**Your instructions:**
Out of the entries that follow, copy each line containing "idle".

Listed entries below:

/-- Fail fast (41_handshake.md R146): SEND_HS2 is requested after a step only if SEND_HS1 completed with success at
its edge, or SEND_HS2 was already requested and not completed. -/
def Obligations.SecondHandshakeWriteOnlyAfterTheFirst : Prop :=
  ∀ s t : State, step s = .next t → busWord t.regs.state = some 0x200FB →
    s.pins.rst = false ∧
    ((busWord s.regs.state = some 0x255F0 ∧ s.pins.busDone = true ∧ s.pins.bus.ok = true) ∨
      (busWord s.regs.state = some 0x200FB ∧ s.pins.busDone = false))

/-- No partial frame (42_frame_reader.md R170, 10_state.md R37): FRAME changes only at a reset edge or at the success
completion of READ_FRAME, and then it is the 48 bits the transport delivered. -/
def Obligations.FrameChangesOnlyAsAWhole : Prop :=
  ∀ s t : State, step s = .next t → t.regs.frame ≠ s.regs.frame →
    (s.pins.rst = true ∧ t.regs = Regs.reset s.clock) ∨
    (s.pins.rst = false ∧ s.regs.state = .rfRead ∧ s.pins.busDone = true ∧ s.pins.bus.ok = true ∧
      t.regs.frame = s.pins.bus.rdata ∧ t.regs.frameValid = true ∧ t.regs.done = true ∧ t.regs.state = .idle)

/-- FRAME_VALID (10_state.md R29): it becomes 1 only at the success completion of READ_FRAME, which captures the
frame; while it stays 1 the frame is kept and no command is accepted. -/
def Obligations.FrameValidMeansTheLastCommandReadIt : Prop :=
  ∀ s t : State, s.Inv → step s = .next t → t.regs.frameValid = true →
    (s.regs.state = .rfRead ∧ s.pins.busDone = true ∧ s.pins.bus.ok = true ∧ t.regs.frame = s.pins.bus.rdata) ∨
    (s.regs.frameValid = true ∧ t.regs.frame = s.regs.frame ∧ s.regs.state = .idle ∧ t.regs.state = .idle)

/-- HS_OK (10_state.md R30): it becomes 0 only at an accept edge of HANDSHAKE or a reset, 1 only at the success
completion of HANDSHAKE; every other step leaves it. -/
def Obligations.HsOkFollowsTheLastHandshake : Prop :=
  ∀ s t : State, step s = .next t → t.regs.hsOk ≠ s.regs.hsOk →
    (s.pins.rst = true ∧ t.regs.hsOk = false) ∨
    (s.regs.state = .idle ∧ t.regs.state = .hsW1 ∧ t.regs.hsOk = false) ∨
    (s.regs.state = .hsW2 ∧ s.pins.busDone = true ∧ s.pins.bus.ok = true ∧ t.regs.state = .idle ∧
      t.regs.done = true ∧ t.regs.hsOk = true)

/-- A reserved code of `S.state` is held until reset: BUSY = 1, no request, no step of the sequencer
(60_exceptions.md R266). That the host's writes still set BADCMD and OVERRUN in it is the model's reading (log 9). -/
def Obligations.ReservedStateIsHeldUntilReset : Prop :=
  ∀ (s t : State) (i : Fin 9), s.regs.state = .reserved i → s.pins.rst = false → step s = .next t →
    t.regs = { s.regs with badCmd := t.regs.badCmd, overrun := t.regs.overrun } ∧ busy t.regs = true ∧
      busWord t.regs.state = none

/-! ## What the block does not depend on -/

/-- Spurious completions (20_memory.md R72): in a cycle without a request, or with `rst = 1`, a step does not depend on
`bus_done`, `bus_ok`, `bus_err` or `bus_rdata`. -/
def Obligations.SpuriousCompletionIsIgnored : Prop :=
  ∀ (s : State) (p q : Pins), p.rst = q.rst → p.draw = q.draw →
    (busReq s.regs.state = false ∨ p.rst = true) → step (s.withPins p) = step (s.withPins q)

/-- Ignored response fields (20_memory.md R73): `bus_ok`, `bus_err` and `bus_rdata` without `bus_done`, `bus_err` on
success, `bus_rdata` on failure and for the three writes. -/
def Obligations.UnusedResponseFieldsAreIgnored : Prop :=
  ∀ (s : State) (p q : Pins), p.rst = q.rst → p.draw = q.draw → p.busDone = q.busDone →
    (p.busDone = false ∨
      (p.bus.ok = true ∧ q.bus.ok = true ∧
        (p.bus.rdata = q.bus.rdata ∨ busOp s.regs.state = false)) ∨
      (p.bus.ok = false ∧ q.bus.ok = false ∧ p.bus.err = q.bus.err)) →
    step (s.withPins p) = step (s.withPins q)

/-- A host access in a busy state touches nothing but BADCMD and OVERRUN, which it can only set (10_state.md R50,
60_exceptions.md R254): neither the state, the counter nor the results of the command in progress. -/
def Obligations.BusyAccessTouchesOnlyStickyFlags : Prop :=
  ∀ (i : Instr) (s t : State), i.format ≠ .busReq → s.regs.state ≠ .idle → exec i s = .next t →
    t.regs = { s.regs with badCmd := t.regs.badCmd, overrun := t.regs.overrun } ∧
      (s.regs.badCmd = true → t.regs.badCmd = true) ∧ (s.regs.overrun = true → t.regs.overrun = true) ∧
      t.draws = s.draws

End of Listed entries.

**Result for this exercise:**
      t.regs.frame = s.pins.bus.rdata ∧ t.regs.frameValid = true ∧ t.regs.done = true ∧ t.regs.state = .idle)
    (s.regs.frameValid = true ∧ t.regs.frame = s.regs.frame ∧ s.regs.state = .idle ∧ t.regs.state = .idle)
    (s.regs.state = .idle ∧ t.regs.state = .hsW1 ∧ t.regs.hsOk = false) ∨
    (s.regs.state = .hsW2 ∧ s.pins.busDone = true ∧ s.pins.bus.ok = true ∧ t.regs.state = .idle ∧
  ∀ (i : Instr) (s t : State), i.format ≠ .busReq → s.regs.state ≠ .idle → exec i s = .next t →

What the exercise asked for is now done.